Note: I’m based in Korea, so some context here is Korea-specific.

Lemon Toolbox chatbot

A story about building a service like this!

Added 2024.06.30: Back then, ChatGPT didn’t exist yet, so chatbot services like this were not common!

First-day Twitter screenshot

Aaaah what on earth is happening!!

1. Why did I develop this?

I originally wrote something long, but other people’s TMI isn’t very fun, so I’m keeping it short. Even shortened, it’s still pretty long though!

While reading Introduction to Natural Language Processing with Deep Learning as a hobby, I was on the Korean chatbot using BERT sentence embedding section when it suddenly hit me — couldn’t I use tweets as training data?

Book example

Hey, couldn’t I do something similar with Twitter mentions?

Tweet

Couldn’t I make it like this?

The problem is the amount of training data. The Twitter API only provides up to 3,200 tweets when requesting recent tweets.

Conservatively, if we assume half of those are public tweets (tweets thrown out into the void), that’s about 1,600 tweets as training data. As you know, 1,600 entries is a very small amount of data in machine learning, making it hard to build a meaningful chatbot.

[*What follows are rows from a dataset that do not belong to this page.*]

-- ==== Sys2Proof/Tests/Slice0.lean ====
section
/-!
SUPPORT. Tests on small states: an ill-formed term that each check of `WellFormed.lean` refuses, images and frames written
out byte by byte from the Formats section, single steps whose outcome the chapters give, and for each statement a witness
that its hypotheses can be met, clause by clause.
-/

open Sys2Proof Sys2Proof.Machine

set_option maxRecDepth 100000

namespace Sys2Proof.Tests

/-! ## States -/

/-- The part right after the end of the scan, with the delivered array and the default configuration. -/
def base : Machine.State := { State.reset with phase := .running, scanPos := 2082 }

/-- An ACTIVE credential for every vault with no PIN. -/
def card (k : Nat) : CredRecord :=
  { number := k, state := .active, vaults := 0xFF, escortRequired := false, mayEscort := false, schedule := none
    expiry := none, uses := none, pin := none, duress := none, revision := 1 }

/-- A record stored in a slot, with its number in the index. -/
def stored (n : Nat) (r : CredRecord) (s : Machine.State) : Machine.State :=
  { s with array := { s.array with slots := [(n, .content (encodeSlot (some r)))] }, index := [(r.number, n)] }

/-- A qualified change of a line of vault 0 waits. -/
def changing (l : Line) (old : Option Reading) (new : Reading) (s : Machine.State) : Machine.State :=
  { s.withLineRecord .v0 l
      { qualified := old, candidate := some new, run := 4, start := some zeroInstant, last := some new } with
    due := [.line .v0 l] }

/-- A line of vault 0 is qualified. -/
def lined (l : Line) (x : Reading) (s : Machine.State) : Machine.State :=
  s.withLineRecord .v0 l { unqualified with qualified := some x }

/-- An event of the last tick waits. -/
def waits (d : Due) (s : Machine.State) : Machine.State := { s with due := [d] }

/-- The door of vault 0 changed. -/
def doored (f : DoorRecord → DoorRecord) (s : Machine.State) : Machine.State := s.withDoor .v0 (f (s.door .v0))

/-- The vault door of vault 0 in a state. -/
def shut (x : VaultState) (s : Machine.State) : Machine.State := doored (fun d => { d with vault := x }) s

/-- The sequencer of vault 0 changed. -/
def fired (f : SsqRecord → SsqRecord) (s : Machine.State) : Machine.State := s.withSequencer .v0 (f (s.sequencer .v0))

/-- The sequencer of vault 0 in a state. -/
def inState (x : SsqState) (s : Machine.State) : Machine.State := fired (fun q => { q with state := x }) s

/-- A countdown of vault 0 on a path with a remaining time. -/
def counting (x : SsqState) (p : Path) (n : Nat) (s : Machine.State) : Machine.State :=
  fired (fun q => { q with state := x, path := some p, remaining := some n, clear := true }) s

/-- An occupant who entered at the start of the calendar. -/
def person (k : Nat) (left : Option Nat) : Occupant :=
  { number := k, entered := zeroInstant, link := none, wanted := false, checkIn := left, underDuress := false, overdue := false }

/-- Vault 0 with an occupant list. -/
def housing (l : List Occupant) (certain : Bool) (s : Machine.State) : Machine.State :=
  s.withOccupancy .v0 { entries := l, certain := certain }

/-- The mode and the auto flag. -/
def moded (m : Mode) (a : Bool) (s : Machine.State) : Machine.State := { s with mode := m, auto := a }

/-- The values in force of vault 0 changed. -/
def grouped (f : VaultGroup → VaultGroup) (s : Machine.State) : Machine.State := s.withGroup .v0 (f (s.group .v0))

/-- An alarm record of a key and state. -/
def alarm (id : Nat) (key : AlarmKey) (st : AlarmState) : AlarmRecord :=
  { id := id, key := key, raisedAt := { day := 0, minute := 0, second := 0 }, state := st, level := 1, occurrences := 1
    escalation := none }

/-- The alarm table replaced. -/
def alarmed (l : List AlarmRecord) (s : Machine.State) : Machine.State := { s with atu := { s.atu with table := l } }

/-- A full alarm table, every record in one state. -/
def fullTable (st : AlarmState) : List AlarmRecord :=
  (List.range 48).map fun i => alarm (i + 1) { kind := .loneWorker, vault := none, credential := some i, detail := none } st

/-- A vault-door grant of an origin. -/
def grantOf (o : VaultOrigin) (e : List Nat) (x : List Nat) : VaultGrant :=
  { origin := o, entering := e.map fun k => { number := k, duress := false, link := none }, exiting := x
    unrecorded := false, lapse := some 1 }

/-- An attempt in flight for the oldest entry, the schedule record 31. -/
def programmed (attempts : Nat) : Machine.State :=
  { base with nva := { base.nva with
      queue := [⟨.schedule 31 [⟨1, 0, 0⟩], attempts⟩]
      inFlight := some { image := .schedule 31 [⟨1, 0, 0⟩], discard := false, spoiled := false } } }

/-- The FREE image of a purged slot 12 at its attempt, with number 40,117 in the cell and what is kept of earlier ones. -/
def purging (kept : List (Nat × Option Nat)) : Machine.State :=
  { stored 12 (card 40117) base with
    index := []
    nva := { base.nva with
      queue := [⟨.slot 12 none, 0⟩]
      inFlight := some { image := .slot 12 none, discard := false, spoiled := false }
      unsettled := kept } }

/-- The status that a request is answered. -/
def statusOf (c : Instr) (s : Machine.State) : Option Status :=
  match exec c s with
  | .next t => t.link.response.map Response.status
  | _ => none

/-- One field of the next state. -/
def after {α : Type} (f : Machine.State → α) (c : Instr) (s : Machine.State) : Option α :=
  match exec c s with
  | .next t => some (f t)
  | _ => none

/-- The reading NORMAL on every line. -/
def quietReadings : Readings where
  vaults := PerVault.replicate { lines := PerLine.make fun _ => .normal, release := .intact }
  site := PerSite.make fun _ => .normal

/-- The same with one line of vault 0 replaced. -/
def readingOf (l : Line) (x : Reading) : Readings :=
  let v : VaultReadings := { lines := (PerLine.make fun _ => Reading.normal).set l x, release := .intact }
  { quietReadings with vaults := quietReadings.vaults.set .v0 v }

/-- The fields of a credential write that pass every check on slot 0. -/
def plainWrite : CredentialWrite :=
  { slot := 0, number := 7, state := some .active, vaults := 1, escortRequired := false, mayEscort := false
    schedule := none, expiry := none, uses := none, secrets := .give none none, expected := none }

/-! ## Ill-formed terms -/

theorem test_wf_numbers : ([.lookupCredential 4294967296, .grantVaults 4294967296 0, .revokeVaults 4294967296 0,
    .suspend 4294967296, .reinstate 4294967296, .retire 4294967296, .removeOccupant 4294967296,
    .addOccupant 0 4294967296 none, .addOccupant 0 1 (some 4294967296),
    .releaseDoor 0 (some .vault) (some [1, 4294967296])].all fun i => !Instr.wellFormed i) = true := by decide

theorem test_wf_slots : ([.readSlot 65536, .purge 65536].all fun i => !Instr.wellFormed i) = true := by decide

theorem test_wf_credential_write : ([{ plainWrite with slot := 65536 }, { plainWrite with number := 4294967296 },
    { plainWrite with schedule := some 256 }, { plainWrite with expiry := some 65536 },
    { plainWrite with uses := some 65536 }, { plainWrite with expected := some 256 }].all
      fun w => !Instr.wellFormed (.writeCredential w)) = true
    ∧ Instr.wellFormed (.writeCredential plainWrite) = true := by decide

theorem test_wf_alarm_ids : ([.ackAlarm 65536, .clearAlarm 65536, .readAlarm 65536, .escalationExpiry 0,
    .escalationExpiry 65536].all fun i => !Instr.wellFormed i) = true := by decide

theorem test_wf_transactions : ([.responseTransaction 0, .ignoredTransaction 0xA5#8 1, .ignoredTransaction 0x5A#8 1,
    .ignoredTransaction 0#8 0, .readerReplyComplete []].all fun i => !Instr.wellFormed i) = true := by decide

theorem test_wf_readings : Instr.wellFormed (.tickEvent (readingOf .outerContact .opened)) = false
    ∧ Instr.wellFormed (.tickEvent quietReadings) = true := by decide

/-! ## Images and frames written out from the Formats section -/

/-- R213: the image of credential 4,294,967,294, SUSPENDED, vault 0, escort-required, schedule 31, expiry 65,534, uses
65,535, PIN 1234, duress code 98765432, revision 255. -/
theorem test_record_image : encodeSlot (some
      { number := 4294967294, state := .suspended, vaults := 1, escortRequired := true, mayEscort := false
        schedule := some 31, expiry := some 65534, uses := some 65535, pin := some [1, 2, 3, 4]
        duress := some [9, 8, 7, 6, 5, 4, 3, 2], revision := 255 })
    = [0xFF, 0xFF, 0xFF, 0xFE, 0x02, 0x01, 0x1D, 0x1F, 0xFF, 0xFE, 0xFF, 0xFF, 0x48, 0x12, 0x34, 0xFF, 0xFF, 0x98, 0x76,
       0x54, 0x32, 0xFF, 0x5C, 0x47] := by decide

But if it looks fun, isn’t it worth a shot?

So I decided to give it a try. Ah… at the time I had no idea I’d burn over a month turning roughly 200 lines of Colab code into a real service…

2. Serverless ML?

The very, very simple structure for generating ML-transformed data is as follows.

Service pipeline

So, with a single server processing one at a time, it takes about 15 minutes per person!

That’s roughly 4 people per hour! 100 people = 25 hours, 1,000 people = 250 hours, so…

If you sign up today, it’ll be done 10 days later! And this is excluding the chatbot Q&A part!

Ah… this is a bit… I’ll have to think of another way…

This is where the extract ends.